Obey ALL Rules

in #religion9 years ago

thou shalt not

I certainly don't have a problem with the fundamentals of the Christian faith. I believe in those fundamentals: 1. the inerrancy of the Bible, 2. the Virgin birth of Jesus Christ, 3. the physical resurrection of Jesus Christ, 4. atonement by the sacrificial death of Jesus Christ, and 5. the Second Coming of Jesus Christ, but to define "Fundamentalist Christians" as those that believe in the "fundamentals of the faith" is simplistic at best.

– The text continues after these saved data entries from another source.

/-! ## The updates that leave `coh` alone -/

@[simp] theorem State.setCell_coh (k : Nat) (v : DWord) : (s.setCell k v).coh = s.coh := by simp only [State.setCell]
@[simp] theorem State.p_coh (d : Nat) (f : Fld) (v : Nat) : (s.p d f v).coh = s.coh := by simp only [State.p, State.setCell_coh]
@[simp] theorem State.setMbox_coh (d : Nat) (c : MboxSt) : (s.setMbox d c).coh = s.coh := by simp only [State.setMbox]
@[simp] theorem State.setDsub_coh (k : Nat) (x : DSub) : (s.setDsub k x).coh = s.coh := by simp only [State.setDsub]
@[simp] theorem State.setWarm_coh (d : Nat) (x : WarmSt) : (s.setWarm d x).coh = s.coh := by simp only [State.setWarm]
@[simp] theorem State.setLut_coh (d k : Nat) (v : DWord) : (s.setLut d k v).coh = s.coh := by simp only [State.setLut]
@[simp] theorem State.setFifo_coh (d n : Nat) (x : Pfifo) : (s.setFifo d n x).coh = s.coh := by simp only [State.setFifo, State.p_coh]
@[simp] theorem State.setDmWord_coh (d i w : Nat) (x : BWord) : (s.setDmWord d i w x).coh = s.coh := by simp only [State.setDmWord]
@[simp] theorem State.setL2_coh (t i : Nat) (x : Option L2Ent) : (s.setL2 t i x).coh = s.coh := by simp only [State.setL2, State.setPen]
@[simp] theorem State.setHello_coh (d p : Nat) (x : HelloSt) : (s.setHello d p x).coh = s.coh :=
  by simp only [State.setHello, State.setPen]
@[simp] theorem State.setXing_coh (k : Nat) (v : XingSt) : (s.setXing k v).coh = s.coh := by simp only [State.setXing]
@[simp] theorem State.setSeState_coh (d i v : Nat) : (s.setSeState d i v).coh = s.coh := by simp only [State.setSeState, State.p_coh]
@[simp] theorem State.setSnt_coh (d : Nat) (c : SntSt) : (s.setSnt d c).coh = s.coh := by simp only [State.setSnt]
@[simp] theorem State.setBankSt_coh (B : Nat) (x : BankSt) : (s.setBankSt B x).coh = s.coh := by simp only [State.setBankSt]
@[simp] theorem State.setDynMark_coh (d fa : Nat) (v : Bool) : (s.setDynMark d fa v).coh = s.coh := by simp only [State.setDynMark]
@[simp] theorem State.setPins_coh (d : Nat) (x : PinMode) : (s.setPins d x).coh = s.coh := by simp only [State.setPins]
@[simp] theorem State.setSnap_coh (d : Nat) (x : Snap) : (s.setSnap d x).coh = s.coh := by simp only [State.setSnap]
@[simp] theorem State.setEng_coh (d i : Nat) (e : SEng) : (s.setEng d i e).coh = s.coh := by simp only [State.setEng, State.p_coh]
@[simp] theorem State.setPen_coh (x : PenSt) : (s.setPen x).coh = s.coh := by simp only [State.setPen]
@[simp] theorem State.setDeficit_coh (d e q x : Nat) : (s.setDeficit d e q x).coh = s.coh := by simp only [State.setDeficit, State.setPen]
@[simp] theorem State.setSec_coh (x : SecSt) : (s.setSec x).coh = s.coh := by simp only [State.setSec]
@[simp] theorem State.setTestLeft_coh (d n : Nat) : (s.setTestLeft d n).coh = s.coh := by simp only [State.setTestLeft]
@[simp] theorem State.clrBit_coh (d : Nat) (f : Fld) (n : Nat) : (s.clrBit d f n).coh = s.coh := by simp only [State.clrBit, State.p_coh]
@[simp] theorem State.setEv_coh (r n : Nat) (c : EvSrc) : (s.setEv r n c).coh = s.coh := by simp only [State.setEv]
@[simp] theorem State.setFrameWord_coh (d fa w : Nat) (v : DWord) : (s.setFrameWord d fa w v).coh = s.coh :=
  by simp only [State.setFrameWord]
@[simp] theorem State.setFlash_coh (f : FlashSt) : (s.setFlash f).coh = s.coh := by simp only [State.setFlash]
@[simp] theorem State.setBmem_coh (d k : Nat) (x : Bmem) : (s.setBmem d k x).coh = s.coh := by simp only [State.setBmem]
@[simp] theorem State.setPr_coh (d r : Nat) (x : PrSt) : (s.setPr d r x).coh = s.coh := by simp only [State.setPr]
@[simp] theorem State.setPair_coh (d k : Nat) (x : PairSt) : (s.setPair d k x).coh = s.coh := by simp only [State.setPair]
@[simp] theorem State.setNhop_coh (d i : Nat) (x : Word) : (s.setNhop d i x).coh = s.coh := by simp only [State.setNhop, State.setPen]
@[simp] theorem State.setYout_coh (d : Nat) (x : List Frame) : (s.setYout d x).coh = s.coh := by simp only [State.setYout, State.setPen]
@[simp] theorem State.setCapsIn_coh (d e : Nat) (x : CapsIn) : (s.setCapsIn d e x).coh = s.coh := by simp only [State.setCapsIn]
@[simp] theorem State.setCk_coh (d i : Nat) (c : CkMux2) : (s.setCk d i c).coh = s.coh := by simp only [State.setCk]
@[simp] theorem State.setTrainCopy_coh (ch : Nat) (x : Bool) : (s.setTrainCopy ch x).coh = s.coh := by simp only [State.setTrainCopy]
@[simp] theorem State.setHeld_coh (d : Nat) (x : List (Nat × Word)) : (s.setHeld d x).coh = s.coh := by simp only [State.setHeld]
@[simp] theorem State.setChain_coh (d k : Nat) (x : ChainSt) : (s.setChain d k x).coh = s.coh := by simp only [State.setChain]
@[simp] theorem State.setKslot_coh (d k : Nat) (x : Kslot) : (s.setKslot d k x).coh = s.coh := by simp only [State.setKslot, State.p_coh]
@[simp] theorem State.setPmWord_coh (d i n : Nat) (x : BitVec 39) : (s.setPmWord d i n x).coh = s.coh := by simp only [State.setPmWord]
@[simp] theorem State.setWindow_coh (t i : Nat) (x : Bool) : (s.setWindow t i x).coh = s.coh :=
  by simp only [State.setWindow, State.setPen]
@[simp] theorem State.setRingAck_coh (d r : Nat) (x : Option Resp) : (s.setRingAck d r x).coh = s.coh :=
  by simp only [State.setRingAck, State.setPen]
@[simp] theorem State.setLinkTx_coh (d e m : Nat) (x : LinkTx) : (s.setLinkTx d e m x).coh = s.coh := by simp only [State.setLinkTx]
@[simp] theorem State.setCore_coh (d c v : Nat) : (s.setCore d c v).coh = s.coh := by simp only [State.setCore, State.p_coh]
@[simp] theorem State.setLad_coh (d : Nat) (c : LadSt) : (s.setLad d c).coh = s.coh := by simp only [State.setLad]
@[simp] theorem State.setDcell_coh (ch w : Nat) (x : DCell) : (s.setDcell ch w x).coh = s.coh := by simp only [State.setDcell]
@[simp] theorem State.setCfg_coh (c : CfgSt) : (s.setCfg c).coh = s.coh := by simp only [State.setCfg]
@[simp] theorem State.setFf_coh (d k : Nat) (v : Bool) : (s.setFf d k v).coh = s.coh := by simp only [State.setFf]
@[simp] theorem State.setRb_coh (d : Nat) (x : Option RbSt) : (s.setRb d x).coh = s.coh := by simp only [State.setRb]
@[simp] theorem State.setSeLate_coh (d i : Nat) (l : List SeLate) : (s.setSeLate d i l).coh = s.coh := by simp only [State.setSeLate]
@[simp] theorem State.setPenDie_coh (d : Nat) (x : PenDie) : (s.setPenDie d x).coh = s.coh :=
  by simp only [State.setPenDie, State.setPen, State.p_coh]
@[simp] theorem State.setDrr_coh (d e : Nat) (x : DrrSt) : (s.setDrr d e x).coh = s.coh := by simp only [State.setDrr, State.setPen]
@[simp] theorem State.setFuses_coh (x : Fuses) : (s.setFuses x).coh = s.coh := by simp only [State.setFuses]
@[simp] theorem State.setEdge_coh (d e v : Nat) : (s.setEdge d e v).coh = s.coh := by simp only [State.setEdge, State.p_coh]
@[simp] theorem State.setClk_coh (d : Nat) (c : ClkSt) : (s.setClk d c).coh = s.coh := by simp only [State.setClk]
@[simp] theorem State.setBankWord_coh (B w : Nat) (x : BWord) : (s.setBankWord B w x).coh = s.coh := by simp only [State.setBankWord]
@[simp] theorem State.setSig_coh (d fa : Nat) (v : Word) : (s.setSig d fa v).coh = s.coh := by simp only [State.setSig]
@[simp] theorem State.setDesign_coh (d : Nat) (x : DieDesign) : (s.setDesign d x).coh = s.coh := by simp only [State.setDesign]
@[simp] theorem State.setArith_coh (d k : Nat) (x : Arith) : (s.setArith d k x).coh = s.coh := by simp only [State.setArith]
@[simp] theorem State.setSeu_coh (d : Nat) (x : List SeuEnt) : (s.setSeu d x).coh = s.coh := by simp only [State.setSeu, State.p_coh]
@[simp] theorem State.setQclk_coh (d q hz : Nat) : (s.setQclk d q hz).coh = s.coh := by simp only [State.setQclk]
@[simp] theorem State.setPaused_coh (d e q : Nat) (x : Bool) : (s.setPaused d e q x).coh = s.coh :=
  by simp only [State.setPaused, State.setPen]
@[simp] theorem State.setHart_coh (k : Nat) (x : HartSt) : (s.setHart k x).coh = s.coh := by simp only [State.setHart]
@[simp] theorem State.setRawRx_coh (d : Nat) (l : List (List Byte)) : (s.setRawRx d l).coh = s.coh := by simp only [State.setRawRx]
@[simp] theorem State.setBit_coh (d : Nat) (f : Fld) (n : Nat) : (s.setBit d f n).coh = s.coh := by simp only [State.setBit, State.p_coh]
@[simp] theorem State.setMon_coh (d m : Nat) (c : MonWin) : (s.setMon d m c).coh = s.coh := by simp only [State.setMon]
@[simp] theorem State.setMee_coh (ch : Nat) (x : MeeSt) : (s.setMee ch x).coh = s.coh := by simp only [State.setMee]
@[simp] theorem State.setParse_coh (p : ParseSt) : (s.setParse p).coh = s.coh := by simp only [State.setParse]
@[simp] theorem State.setIo_coh (d p : Nat) (x : IoCell) : (s.setIo d p x).coh = s.coh := by simp only [State.setIo]
@[simp] theorem State.setNport_coh (d p : Nat) (x : Nport) : (s.setNport d p x).coh = s.coh := by simp only [State.setNport]
@[simp] theorem State.setLane_coh (d n : Nat) (x : LaneSt) : (s.setLane d n x).coh = s.coh := by simp only [State.setLane]
@[simp] theorem State.setVlanWord_coh (d v w : Nat) (x : Word) : (s.setVlanWord d v w x).coh = s.coh :=
  by simp only [State.setVlanWord, State.setPen]
@[simp] theorem State.setAir_coh (d e : Nat) (x : List TrunkFrame) : (s.setAir d e x).coh = s.coh :=
  by simp only [State.setAir, State.setPen]
@[simp] theorem State.setLinkRx_coh (d e m : Nat) (x : LinkRx) : (s.setLinkRx d e m x).coh = s.coh := by simp only [State.setLinkRx]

Fundamentalism may have started this way, but it quickly grew into something more by adding more and more "fundamentals" to the list, and by requiring, if not formally then pragmatically, that all "true" believers follow their specific brand of systematic theology. Those that refuse to accept the entire package of fundamentalism are not only heretics, but are either statically positioned further away from God than those that have been fortunate enough to interpret all of Scripture accurately, or worse yet, they are moving farther away from Christ every day until they come to know the full truth.

Furthermore, fundamentalism continued the wave of anti-intellectualism started by The Second Great Awakenings (1800 - 1820) the revivals of Charles Finney (1824 - 1837) and the Layman's Prayer Revivals (1856 - 1858) by emphasizing a personal experience of conversion over a deep understanding of the Christian faith, and an interpretation of Scripture that depended greatly on fundamentalist presuppositions and an expectation of the Spirit to spoon feed them the truth rather than a desire to approach the Scripture with humility, and do the hard work of interpretation with the Spirit coming along side to help and guide.

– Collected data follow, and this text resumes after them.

theorem NextKept.execMeeInit {m die inst keyid window device s} (h : Kept o s) :
    NextKept o (execMeeInit m die inst keyid window device s) :=
  .next (.meePoke h)

theorem NextKept.execQpllWrite {m die quad pll v s} (h : Kept o s) : NextKept o (execQpllWrite m die quad pll v s) :=
  .next (.put64 h)

theorem NextKept.execLaneEnable {m die lane v s} (h : Kept o s) : NextKept o (execLaneEnable m die lane v s) :=
  .next (.put32 h)

theorem NextKept.execLaneRestart {m die lane s} (h : Kept o s) : NextKept o (execLaneRestart m die lane s) :=
  .next (.poke h)

theorem NextKept.execReadapt {m die lane s} (h : Kept o s) : NextKept o (execReadapt m die lane s) :=
  .next (.poke h)

theorem NextKept.execEyeScanStart {m die lane v s} (h : Kept o s) : NextKept o (execEyeScanStart m die lane v s) :=
  .next (.put32 h)

theorem NextKept.execPairBypassWrite {m die pair v s} (h : Kept o s) : NextKept o (execPairBypassWrite m die pair v s) :=
  .next (.put32 h)

theorem NextKept.execPrbsWrite {m die lane v s} (h : Kept o s) : NextKept o (execPrbsWrite m die lane v s) :=
  .next (.put32 h)

theorem NextKept.execL2Read {m die s} (h : Kept o s) : NextKept o (execL2Read m die s) :=
  .next (.l2Poke h)

theorem NextKept.execL2ReadIndex {m die index s} (h : Kept o s) : NextKept o (execL2ReadIndex m die index s) :=
  .next (.poke h)

theorem NextKept.execL2Write {m die s} (h : Kept o s) : NextKept o (execL2Write m die s) :=
  .next (.l2Poke h)

theorem NextKept.execL2Delete {m die s} (h : Kept o s) : NextKept o (execL2Delete m die s) :=
  .next (.l2Poke h)

theorem NextKept.execFlushPort {m die s} (h : Kept o s) : NextKept o (execFlushPort m die s) :=
  .next (.l2Poke h)

theorem NextKept.execFlushVlan {m die s} (h : Kept o s) : NextKept o (execFlushVlan m die s) :=
  .next (.l2Poke h)

theorem NextKept.execFlushDynamic {m die s} (h : Kept o s) : NextKept o (execFlushDynamic m die s) :=
  .next (.l2Poke h)

theorem NextKept.execVlanRead {m die index s} (h : Kept o s) : NextKept o (execVlanRead m die index s) :=
  .next (.poke h)

theorem NextKept.execVlanWrite {m die index s} (h : Kept o s) : NextKept o (execVlanWrite m die index s) :=
  .next (.poke h)

theorem NextKept.execNhRead {m die index s} (h : Kept o s) : NextKept o (execNhRead m die index s) :=
  .next (.poke h)

theorem NextKept.execNhWrite {m die index s} (h : Kept o s) : NextKept o (execNhWrite m die index s) :=
  .next (.poke h)

theorem NextKept.execRingTailWrite {m die ring index s} (h : Kept o s) : NextKept o (execRingTailWrite m die ring index s) :=
  .next (.put32 h)

theorem NextKept.execTsPop {m die size s} (h : Kept o s) : NextKept o (execTsPop m die size s) :=
  .next (.accessRead h)

theorem NextKept.execTimeWrite {m die v s} (h : Kept o s) : NextKept o (execTimeWrite m die v s) :=
  .next (.put64 h)

theorem NextKept.execTimeAdjWrite {m die v s} (h : Kept o s) : NextKept o (execTimeAdjWrite m die v s) :=
  .next (.put32 h)

theorem NextKept.execTimeStep {m die v s} (h : Kept o s) : NextKept o (execTimeStep m die v s) :=
  .next (.put32 h)

theorem NextKept.execPortCfgWrite {m die lane v s} (h : Kept o s) : NextKept o (execPortCfgWrite m die lane v s) :=
  .next (.put32 h)

theorem NextKept.execReleaseWrite {m die cores s} (h : Kept o s) : NextKept o (execReleaseWrite m die cores s) :=
  .next (.poke h)

theorem NextKept.execMtimeWrite {m die v s} (h : Kept o s) : NextKept o (execMtimeWrite m die v s) :=
  .next (.put64 h)

theorem NextKept.execClaim {m die ctx s} (h : Kept o s) : NextKept o (execClaim m die ctx s) :=
  .next (.accessRead h)

theorem NextKept.execClaimComplete {m die ctx id s} (h : Kept o s) : NextKept o (execClaimComplete m die ctx id s) :=
  .next (.poke h)

theorem NextKept.execVersion {m die s} (h : Kept o s) : NextKept o (execVersion m die s) :=
  .next (.mboxPoke h)

theorem NextKept.execSensors {m die s} (h : Kept o s) : NextKept o (execSensors m die s) :=
  .next (.mboxPoke h)

theorem NextKept.execLadder {m die s} (h : Kept o s) : NextKept o (execLadder m die s) :=
  .next (.mboxPoke h)

theorem NextKept.execThermal {m die s} (h : Kept o s) : NextKept o (execThermal m die s) :=
  .next (.mboxPoke h)

theorem NextKept.execSmbPublish {m die s} (h : Kept o s) : NextKept o (execSmbPublish m die s) :=
  .next (.mboxPoke h)

theorem NextKept.execSmbFetch {m die s} (h : Kept o s) : NextKept o (execSmbFetch m die s) :=
  .next (.mboxPoke h)

theorem NextKept.execTamperInfo {m die s} (h : Kept o s) : NextKept o (execTamperInfo m die s) :=
  .next (.mboxPoke h)

theorem NextKept.execSntBegin {m die scope s} (h : Kept o s) : NextKept o (execSntBegin m die scope s) :=
  .next (.poke h)

theorem NextKept.execStagedWrite {m die off v s} (h : Kept o s) : NextKept o (execStagedWrite m die off v s) :=
  .next (.put32 h)

theorem NextKept.execSntCommit {m die go s} (h : Kept o s) : NextKept o (execSntCommit m die go s) :=
  .next (.poke h)

theorem NextKept.execSntRollback {m die go s} (h : Kept o s) : NextKept o (execSntRollback m die go s) :=
  .next (.poke h)

theorem NextKept.execLadderRequest {m die target scope s} (h : Kept o s) : NextKept o (execLadderRequest m die target scope s) :=
  .next (.poke h)

theorem NextKept.execFanRetry {m die s} (h : Kept o s) : NextKept o (execFanRetry m die s) :=
  .next (.poke h)

theorem NextKept.execMonEnable {m die mon v s} (h : Kept o s) : NextKept o (execMonEnable m die mon v s) :=
  .next (.put32 h)

/-! ## Machine/Noc.lean -/

theorem Kept.ctrlReq {s q d off} (h : Kept o s) : Kept o (ctrlReq s q d off) := by
  unfold Machine.ctrlReq
  split
  · next e => exact .ans ((Kept.ctrlRoute h).snd e)
  · next e =>
      have h1 := (Kept.ctrlRoute h).snd e
      dsimp only
      split
      · exact .ite (.apertureRead h1) (.ans h1)
      · split
        · split
          · next e1 => exact .ansData ((Kept.regRead h1).snd2 e1)
          · next e1 => exact .ans ((Kept.regRead h1).snd2 e1)
        · exact .ite (.ite (.ans h1) (.regWrite (fun _ _ => .writeSntCommit) h1)) (.ans h1)

theorem Kept.fabricReq {s q d p} (h : Kept o s) : Kept o (fabricReq s q d p) := by
  unfold Machine.fabricReq
  split
  · next e => exact .ans ((Kept.routeTo h).snd e)
  · next e =>
      have h1 := (Kept.routeTo h).snd e
      exact .ite (.ans h1) (.ite (.ans (.withFresh h1)) (.withReply (.freeWords (.withFresh h1))))

theorem Kept.fillReq {s q unique} (h : Kept o s) : Kept o (fillReq s q unique) := by
  unfold Machine.fillReq
  extract_lets d line x
  have hx : Kept o x.2 := by
    unfold x
    split
    · exact .fill h
    · split
      · exact .upgrade h
      · exact h
  clear_value x
  split
  · split
    · next e => exact .withReply ((Kept.cohRead hx).snd2 e)
    · next e => exact .ans ((Kept.cohRead hx).snd2 e)
  · exact .ans hx

theorem Kept.lineReq {s q} (h : Kept o s) : Kept o (lineReq s q) := by
  unfold Machine.lineReq
  dsimp only
  split
  · exact .ite (.answered (.upgrade h)) (.ans h)
  · exact .ans (.ite (.evictCopy h) h)
  · exact .ans (.ite (.evictCopy h) h)
  · exact .ans (.cleanCopy h)
  · exact .ans (.recallLine h)

theorem Kept.cacheReq {s q} (h : Kept o s) : Kept o (cacheReq s q) := by
  unfold Machine.cacheReq
  split
  · exact .memReadReq h
  · exact .memWriteReq h
  · exact .bankAtomic h
  · exact .bankAtomic h
  · exact .bankAtomic h
  · exact .fillReq h
  · exact .fillReq h
  · exact .ans h
  · exact .lineReq h

theorem Kept.served {s q} (h : Kept o s) : Kept o (served s q) := by
  unfold Machine.served
  split
  · exact .ans h
  · split
    · exact .ans h
    · exact .ctrlReq h
    · exact .ite (.seMemReq h) (.ans h)
    · exact .ite (.fabricReq h) (.ans h)
    · exact .ite (.cacheReq h) (.ite (.companionAns h) (.ans h))
    · exact .cacheReq h
    · exact .cacheReq h

theorem Kept.perform {s q} (h : Kept o s) : Kept o (perform s q) :=
  .coreSees (.served h)

theorem Kept.sendWrite {s m addr ws} (h : Kept o s) : Kept o (sendWrite s m addr ws).2 :=
  .perform h

theorem Kept.sendRead {s m addr n} (h : Kept o s) : Kept o (sendRead s m addr n).2.2 :=
  .perform h

theorem NextKept.execPacketInject {req s} (h : Kept o s) : NextKept o (execPacketInject req s) := by
  unfold Machine.execPacketInject
  refine .next ?_
  split
  · refine .ifIssued ?_ h
    intro _ h
    split
    · exact .coreSees (.ans h)
    · split
      · next e => exact .coreSees (.ans ((Kept.routeTo h).snd e))
      · next e => exact .sendNet h
  · exact h

theorem NextKept.execPacketPark {rid tag s} (h : Kept o s) : NextKept o (execPacketPark rid tag s) := by
  unfold Machine.execPacketPark
  refine .next ?_
  split
  · exact h
  · split
    · exact .ite (.ans (.inc (.putNet h))) (.ite h (.setNet (.packetWake h)))
    · exact h

theorem Kept.lateOne {s rid tag} (h : Kept o s) : Kept o (lateOne s rid tag) :=
  .p (.inc (.putNet h))

theorem Kept.completeReq {s rid tag r} (h : Kept o s) : Kept o (completeReq s rid tag r) :=
  .ite (.withReply (.lateOne (.perform h))) (.putNet (.perform h))

theorem NextKept.execParkedDelivery {die s} (h : Kept o s) : NextKept o (execParkedDelivery die s) :=
  .next (.ite (.foldl (fun _ _ h => .ite h (.completeReq h)) h) h)

theorem Kept.showTarget {s q d p off g} (h : Kept o s) : Kept o (showTarget s q d p off g) := by
  unfold Machine.showTarget
  split
  · next e => exact .ans ((Kept.routeTo h).snd e)
  · next e =>
      have h1 := (Kept.routeTo h).snd e
      exact .ite (.ans h1) (.ite h1 (.ansData (.when .sendNet (.setNport h1))))

theorem Kept.serveReq {s q} (h : Kept o s) : Kept o (serveReq s q) := by
  unfold Machine.serveReq
  split
  · exact .ite (.sendNet h) h
  · split
    · split
      · exact h
      · split
        · exact .ite (.showTarget h) h
        · exact .showTarget h
    · split
      · exact .ite (.completeReq h) h
      · exact .perform h

theorem NextKept.execNocRead {req s} (h : Kept o s) : NextKept o (execNocRead req s) :=
  .next (.ite (.ifIssued (fun _ => .serveReq) h) h)

theorem NextKept.execNocWrite {req s} (h : Kept o s) : NextKept o (execNocWrite req s) :=
  .next (.ite (.ifIssued (fun _ => .serveReq) h) h)

theorem Kept.timeoutReq {s rid tag r} (h : Kept o s) : Kept o (timeoutReq s rid tag r) :=
  .putNet (.unless (fun h' => .p (.p (.p (.p (.p h'))))) (.p (.inc h)))

theorem NextKept.execCompletionTimeout {rid tag s} (h : Kept o s) : NextKept o (execCompletionTimeout rid tag s) := by
  unfold Machine.execCompletionTimeout
  refine .next ?_
  split
  · exact .ite (.coreSees (.ans (.timeoutReq h))) h
  · exact h

theorem NextKept.execLateCompletion {rid tag s} (h : Kept o s) : NextKept o (execLateCompletion rid tag s) := by
  unfold Machine.execLateCompletion
  refine .next ?_
  split
  · exact .ite h (.ite (.lateOne h) (.ite (.completeReq h) h))
  · exact h

theorem NextKept.execQuarantineExpiry {rid tag s} (h : Kept o s) : NextKept o (execQuarantineExpiry rid tag s) := by
  unfold Machine.execQuarantineExpiry
  refine .next ?_
  split
  · exact .ite (.putNet (.when (fun h' => .withReply (.perform h')) (.withFresh h))) h
  · exact h

theorem NextKept.execXipRead {m off size s} (h : Kept o s) : NextKept o (execXipRead m off size s) := by
  unfold Machine.execXipRead
  refine .next ?_
  split
  · next e => exact .ans ((Kept.ctrlRoute h).snd e)
  · next e =>
      have h1 := (Kept.ctrlRoute h).snd e
      exact .ite (.ans h1) (.xipRead h1)

theorem NextKept.execNvcResume {s} (h : Kept o s) : NextKept o (execNvcResume s) :=
  .next (.ite (.p h) h)

/-! ## Machine/FabricPorts.lean -/

theorem Kept.portDeliver {s d p} (h : Kept o s) : Kept o (portDeliver s d p) :=
  .ite (.setNport h) h

theorem Kept.portAnswer {s x} (h : Kept o s) : Kept o (portAnswer s x) :=
  .withReply h

theorem Kept.portSend {s d p x} (h : Kept o s) : Kept o (portSend s d p x) := by
  unfold Machine.portSend
  dsimp only
  split
  · exact .portAnswer (.ans (.setNport h))
  · split
    · next e => exact .portAnswer (.ans ((Kept.routeTo (.setNport h)).snd e))
    · next e => exact .ite (.sendNet (.setNport ((Kept.routeTo (.setNport h)).snd e))) <|
                    .ite (.sendNet (.setNport (.setNport h))) (.portAnswer (.perform (.setNport h)))

theorem NextKept.execNocPortRequest {die port op addr len size tag s} (h : Kept o s) :
    NextKept o (execNocPortRequest die port op addr len size tag s) := by
  unfold Machine.execNocPortRequest
  extract_lets s1
  have h1 : Kept o s1 := .ite (.portDeliver h) h
  refine .next (.ite ?_ h1)
  split
  · exact h1
  · exact .ite (.portAnswer (.ans h1)) (.ite (.portAnswer (.ans h1)) (.ite (.setNport h1) (.portSend h1)))

theorem NextKept.execNocPortWriteBeat {die port data be poison last s} (h : Kept o s) :
    NextKept o (execNocPortWriteBeat die port data be poison last s) := by
  unfold Machine.execNocPortWriteBeat
  extract_lets s1
  have h1 : Kept o s1 := .ite (.portDeliver h) h
  refine .next (.ite ?_ h1)
  split
  · exact h1
  · exact .ite (.setNport h1) (.portSend h1)

theorem NextKept.execNocTargetRequest {die port tag req s} (h : Kept o s) : NextKept o (execNocTargetRequest die port tag req s) := by
  unfold Machine.execNocTargetRequest
  refine .next ?_
  split
  · exact .ite (.showTarget h) h
  · exact h

theorem NextKept.execNocTargetResponse {die port tag resp data s} (h : Kept o s) :
    NextKept o (execNocTargetResponse die port tag resp data s) := by
  refine .next (.ite ?_ h)
  extract_lets n s1
  split
  · exact h
  · have h1 : Kept o s1 := .setNport h
    extract_lets answer
    split
    · exact .ite h1 (.ite (.lateOne h1) (.withReply (.putNet h1)))
    · exact h1

theorem NextKept.execHandoverComplete {die bank s} (h : Kept o s) : NextKept o (execHandoverComplete die bank s) :=
  .next (.ite (.handoverEnd h) h)

/-! ## Machine/Startup.lean -/

theorem NextKept.execPowerOnReset {rail s} (h : Kept o s) : NextKept o (execPowerOnReset rail s) :=
  .next (.ite (.setSec (.raiseReset h)) h)

theorem Kept.killAtPowerOn {s} (h : Kept o s) : Kept o (killAtPowerOn s) :=
  .ite (.setSec h) h

theorem NextKept.execPorRelease {straps s} (h : Kept o s) : NextKept o (execPorRelease straps s) :=
  .next <|
    .ite
      (.unless .raiseReset <| .setPhase <| .onDies (fun _ _ => .startAcquire) <| .noteFuseFail <| .bbCheck <| .killAtPowerOn <|
         .blankLanes (.onDies (fun _ _ h => .unless (fun h' => .p (.p h')) (.showGrade (.dieShow h))) (.setSec (.withBoot h))))
      h

theorem NextKept.execBrownOut {rail s die} (h : Kept o s) : NextKept o (execBrownOut rail s die) :=
  .next (.ite h (.raiseReset h))

theorem NextKept.execProgNLow {s} (h : Kept o s) : NextKept o (execProgNLow s) :=
  .next (.unless .raiseReset (.pAll h))

theorem NextKept.execProgNRise {s} (h : Kept o s) : NextKept o (execProgNRise s) :=
  .next (.when .withBoot (.pAll h))

theorem Kept.arrive {s d} (h : Kept o s) : Kept o (arrive s d) :=
  .ladSettle (.unless .holdMask (.setLad (.p (.p (.p h)))))

theorem Kept.arriveFullStop {s} (h : Kept o s) : Kept o (arriveFullStop s) :=
  .foldl (fun _ _ => .arrive) h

Rather than presenting fully developed arguments against David Hume, Immanuel Kant, and others, along with German Higher Criticism of Scripture and Darwinian Evolution, fundamentalist withdrew into its own protective cave and helped to create the secular/sacred devision that we have today. The goal of the fundamentalist movement was to protect against the onslaught of attacks that the 19th century presented to the Christian faith, unfortunately what they ended up doing was creating a system of "safety" beliefs much like the Pharisees did in order to ensure obedience to God. In so doing they lost much of the Spirit of Christ found in the New Testament. Indeed, there is much more to a late 20th/early 21st century Christian fundamentalist than simply believing in the "fundamentals of the faith".

Certainly this does not define all Christian Fundamentalists. There are those that define themselves as such simply on the basis of believing in the five "fundamentals" of Christian faith (heck, I would define myself as a fundamentalist based on that definition), but for each one of these there are churches full of the more "developed" fundamentalist described above.